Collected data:

-- ==== Sys2Proof/Laws/Exec.lean ====
section
/-! SUPPORT. Everything an instruction can do, said once: it answers a next state always, and that state is either the halt of a fatal error or the instruction's own effect, which names the fields it writes. -/

namespace Sys2Proof.Machine

/-- The effect of an instruction that raises no error: which fields it writes. -/
def ExecEffect : Instr → State → State → Prop
  | .cls, s, t => t = { s with display := t.display }
  | .ret, s, t => s.sp ≠ 0 ∧ t = { s with sp := s.sp - 1, pc := s.top }
  | .jp nnn, s, t => t = { s with pc := zextAddr nnn }
  | .call nnn, s, t => s.sp ≠ s.params.stackDepth ∧
      t = { s with sp := s.sp + 1, pc := zextAddr nnn, stack := s.stack.set s.sp s.pc }
  | .seImm _ _, s, t => t = { s with pc := t.pc } ∧ (t.pc = s.pc ∨ t.pc = s.pc + 2)
  | .sneImm _ _, s, t => t = { s with pc := t.pc } ∧ (t.pc = s.pc ∨ t.pc = s.pc + 2)
  | .seReg _ _, s, t => t = { s with pc := t.pc } ∧ (t.pc = s.pc ∨ t.pc = s.pc + 2)
  | .ldImm x _, s, t => t = { s with v := t.v } ∧ RegsKept [x] s t
  | .addImm x _, s, t => t = { s with v := t.v } ∧ RegsKept [x] s t
  | .ldReg x _, s, t => t = { s with v := t.v } ∧ RegsKept [x] s t
  | .orReg x _, s, t => t = { s with v := t.v } ∧ RegsKept [x, 0xF] s t
  | .andReg x _, s, t => t = { s with v := t.v } ∧ RegsKept [x, 0xF] s t
  | .xorReg x _, s, t => t = { s with v := t.v } ∧ RegsKept [x, 0xF] s t
  | .addReg x _, s, t => t = { s with v := t.v } ∧ RegsKept [x, 0xF] s t
  | .subReg x _, s, t => t = { s with v := t.v } ∧ RegsKept [x, 0xF] s t
  | .shr x _, s, t => t = { s with v := t.v } ∧ RegsKept [x, 0xF] s t
  | .subnReg x _, s, t => t = { s with v := t.v } ∧ RegsKept [x, 0xF] s t
  | .shl x _, s, t => t = { s with v := t.v } ∧ RegsKept [x, 0xF] s t
  | .sneReg _ _, s, t => t = { s with pc := t.pc } ∧ (t.pc = s.pc ∨ t.pc = s.pc + 2)
  | .ldI _, s, t => t = { s with i := t.i }
  | .jpV0 nnn, s, t => t = { s with pc := zextAddr nnn + zextByte (s.getV 0) }
  | .rnd x _, s, t => t = { s with v := t.v, draws := s.draws + 1 } ∧ RegsKept [x] s t
  | .drw _ _ _, s, t => t = { s with display := t.display, v := t.v } ∧ RegsKept [0xF] s t
  | .skp _, s, t => t = { s with pc := t.pc } ∧ (t.pc = s.pc ∨ t.pc = s.pc + 2)
  | .sknp _, s, t => t = { s with pc := t.pc } ∧ (t.pc = s.pc ∨ t.pc = s.pc + 2)
  | .ldVxDt x, s, t => t = { s with v := t.v } ∧ RegsKept [x] s t
  | .ldVxK x, s, t => t = { s with mode := .waiting x s.keys }
  | .ldDtVx _, s, t => t = { s with dt := t.dt }
  | .ldStVx _, s, t => t = { s with st := t.st }
  | .addI _, s, t => t = { s with i := t.i }
  | .ldF _, s, t => t = { s with i := t.i }
  | .ldB _, s, t => t = { s with mem := t.mem } ∧ (s.MemWf → t.MemWf)
  | .dump _, s, t => t = { s with mem := t.mem, i := t.i } ∧ (s.params.indexQuirk = .unchanged → t.i = s.i) ∧ (s.MemWf → t.MemWf)
  | .load x, s, t => t = { s with v := t.v, i := t.i } ∧ (s.params.indexQuirk = .unchanged → t.i = s.i) ∧
      RegsKept (writtenRegs (.load x)) s t

theorem skipIf_effect (s : State) (c : Bool) :
    s.skipIf c = { s with pc := (s.skipIf c).pc } ∧ ((s.skipIf c).pc = s.pc ∨ (s.skipIf c).pc = s.pc + 2) := by
  cases c
  · exact ⟨rfl, .inl rfl⟩
  · exact ⟨rfl, .inr rfl⟩

theorem setV_effect (s : State) (x : RegIdx) (b : Byte) :
    s.setV x b = { s with v := (s.setV x b).v } ∧ RegsKept [x] s (s.setV x b) :=
  ⟨rfl, fun _ hr => getV_setV_other _ _ (by simpa using hr)⟩

theorem setResultFlag_effect (s : State) (x : RegIdx) (r : Byte) (f : Bool) :
    s.setResultFlag x r f = { s with v := (s.setResultFlag x r f).v } ∧
      RegsKept [x, 0xF] s (s.setResultFlag x r f) := by
  refine ⟨rfl, fun y hy => ?_⟩
  simp only [List.mem_cons, List.not_mem_nil, or_false, not_or] at hy
  rw [getV_setResultFlag, if_neg (by simpa [regVF] using hy.2), if_neg hy.1]

theorem setLogic_effect (s : State) (x : RegIdx) (r : Byte) :
    s.setLogic x r = { s with v := (s.setLogic x r).v } ∧ RegsKept [x, 0xF] s (s.setLogic x r) := by
  refine ⟨setLogic_eq _ _ _, fun y hy => ?_⟩
  simp only [List.mem_cons, List.not_mem_nil, or_false, not_or] at hy
  rw [getV_setLogic, if_neg (fun h => hy.2 h.2), if_neg hy.1]

/-- What an instruction can answer: the halt of an error whose record carries the fetch address and the instruction's word (R242, R243), or its own effect. -/
theorem exec_cases (i : Instr) (s t : State) (h : exec i s = .next t) :
    (∃ e : FatalError, t = s.raise e ∧ e.pc? = some (s.pc - 2) ∧ e.opcode? = some (encode i)) ∨
      ExecEffect i s t := by
  cases i
  case ret =>
    change execRet s = _ at h; unfold execRet at h; split at h <;> cases h
    · exact .inl ⟨_, rfl, rfl, rfl⟩
    · exact .inr ⟨by assumption, rfl⟩
  case call =>
    change execCall _ s = _ at h; unfold execCall at h; split at h <;> cases h
    · exact .inl ⟨_, rfl, rfl, rfl⟩
    · exact .inr ⟨by assumption, rfl⟩
  case cls => cases h; exact .inr rfl
  case jp => cases h; exact .inr rfl
  case jpV0 => cases h; exact .inr rfl
  case seImm => cases h; exact .inr (skipIf_effect _ _)
  case sneImm => cases h; exact .inr (skipIf_effect _ _)
  case seReg => cases h; exact .inr (skipIf_effect _ _)
  case sneReg => cases h; exact .inr (skipIf_effect _ _)
  case skp x => 
    change skipOnKey (.skp x) x true s = _ at h; unfold skipOnKey at h; split at h <;> cases h
    · exact .inl ⟨_, rfl, rfl, rfl⟩
    · exact .inr (skipIf_effect _ _)
  case sknp x => 
    change skipOnKey (.sknp x) x false s = _ at h; unfold skipOnKey at h; split at h <;> cases h
    · exact .inl ⟨_, rfl, rfl, rfl⟩
    · exact .inr (skipIf_effect _ _)
  case ldImm => cases h; exact .inr (setV_effect _ _ _)
  case addImm => cases h; exact .inr (setV_effect _ _ _)
  case ldReg => cases h; exact .inr (setV_effect _ _ _)
  case ldVxDt => cases h; exact .inr (setV_effect _ _ _)
  case rnd => cases h; exact .inr ⟨rfl, (setV_effect _ _ _).2⟩
  case addReg => cases h; exact .inr (setResultFlag_effect _ _ _ _)
  case subReg => cases h; exact .inr (setResultFlag_effect _ _ _ _)
  case subnReg => cases h; exact .inr (setResultFlag_effect _ _ _ _)
  case shr => cases h; exact .inr (setResultFlag_effect _ _ _ _)
  case shl => cases h; exact .inr (setResultFlag_effect _ _ _ _)
  case orReg => cases h; exact .inr (setLogic_effect _ _ _)
  case andReg => cases h; exact .inr (setLogic_effect _ _ _)
  case xorReg => cases h; exact .inr (setLogic_effect _ _ _)
  case ldI => cases h; exact .inr rfl
  case addI => cases h; exact .inr rfl
  case ldF => cases h; exact .inr rfl
  case ldDtVx => cases h; exact .inr rfl
  case ldStVx => cases h; exact .inr rfl
  case ldVxK => cases h; exact .inr rfl
  case ldB x =>
    rcases rangeChecked_cases h with ⟨h1, rfl⟩ | ⟨_, rfl⟩
    · right
      refine ⟨writeBytes_eq _ _ _, fun hw => MemWf_writeBytes _ ?_ hw⟩
      simp [bcdDigits]; omega
    · exact .inl ⟨_, rfl, rfl, rfl⟩
  case dump x =>
    rcases rangeChecked_cases h with ⟨h1, rfl⟩ | ⟨_, rfl⟩
    · right
      refine ⟨?_, ?_, ?_⟩
      · rw [stepIndex_eq, writeBytes_eq]
      · intro hq; rw [stepIndex_i, writeBytes_eq]; simp only [hq]
      · intro hw; rw [stepIndex_eq]; refine MemWf_writeBytes _ ?_ hw
        rw [regsUpTo_length]; omega
    · exact .inl ⟨_, rfl, rfl, rfl⟩
  case load x =>
    rcases rangeChecked_cases h with ⟨h1, rfl⟩ | ⟨_, rfl⟩
    · right
      refine ⟨?_, ?_, ?_⟩
      · rw [stepIndex_eq, setVs_eq]
      · intro hq; rw [stepIndex_i, setVs_eq]; simp only [hq]
      · intro r hr
        rw [stepIndex_eq]
        refine (getV_setVs (s.readBytes s.indexAddr (x.toNat + 1)) s 0 (by rw [readBytes_length]; have := x.isLt; omega) r).trans ?_
        rw [if_neg]
        rw [readBytes_length]; simp [writtenRegs] at hr ⊢
        by_contra hc
        exact hr r.toNat (by omega) (by simp)
    · exact .inl ⟨_, rfl, rfl, rfl⟩
  case drw x y n =>
    change execDrw x y n s = _ at h
    unfold execDrw at h
    have key : ∀ u, u = s.drawnSprite x y n → u = { s with display := u.display, v := u.v } ∧ RegsKept [0xF] s u := by
      rintro u rfl; exact ⟨rfl, fun r hr => getV_setV_other _ _ (by simpa [regVF] using hr)⟩
    split at h
    · cases h; exact .inr (key _ rfl)
    · rcases rangeChecked_cases h with ⟨h1, h2⟩ | ⟨_, rfl⟩
      · exact .inr (key _ h2)
      · exact .inl ⟨_, rfl, rfl, rfl⟩

/-- Every instruction answers a next state. -/
theorem exec_next (i : Instr) (s : State) : ∃ t, exec i s = .next t := by
  have rc : ∀ j lo hi u, ∃ t, rangeChecked j lo hi s u = .next t := by
    intro j lo hi u; unfold rangeChecked; split <;> exact ⟨_, rfl⟩
  have sk : ∀ j x w, ∃ t, skipOnKey j x w s = .next t := by
    intro j lo hi; unfold skipOnKey; split <;> exact ⟨_, rfl⟩
  cases i
  case ret => show ∃ t, execRet s = _; unfold execRet; split <;> exact ⟨_, rfl⟩
  case call => show ∃ t, execCall _ s = _; unfold execCall; split <;> exact ⟨_, rfl⟩
  case drw => show ∃ t, execDrw _ _ _ s = _; unfold execDrw; split; exact ⟨_, rfl⟩; exact rc _ _ _ _
  case ldB => exact rc _ _ _ _
  case dump => exact rc _ _ _ _
  case load => exact rc _ _ _ _
  case skp => exact sk _ _ _
  case sknp => exact sk _ _ _
  all_goals exact ⟨_, rfl⟩

end Sys2Proof.Machine
end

PROBLEM DESCRIPTION: Read through the entries and copy each line in which "indexQuirk" appears.

RESULT:
  | .dump _, s, t => t = { s with mem := t.mem, i := t.i } ∧ (s.params.indexQuirk = .unchanged → t.i = s.i) ∧ (s.MemWf → t.MemWf)
  | .load x, s, t => t = { s with v := t.v, i := t.i } ∧ (s.params.indexQuirk = .unchanged → t.i = s.i) ∧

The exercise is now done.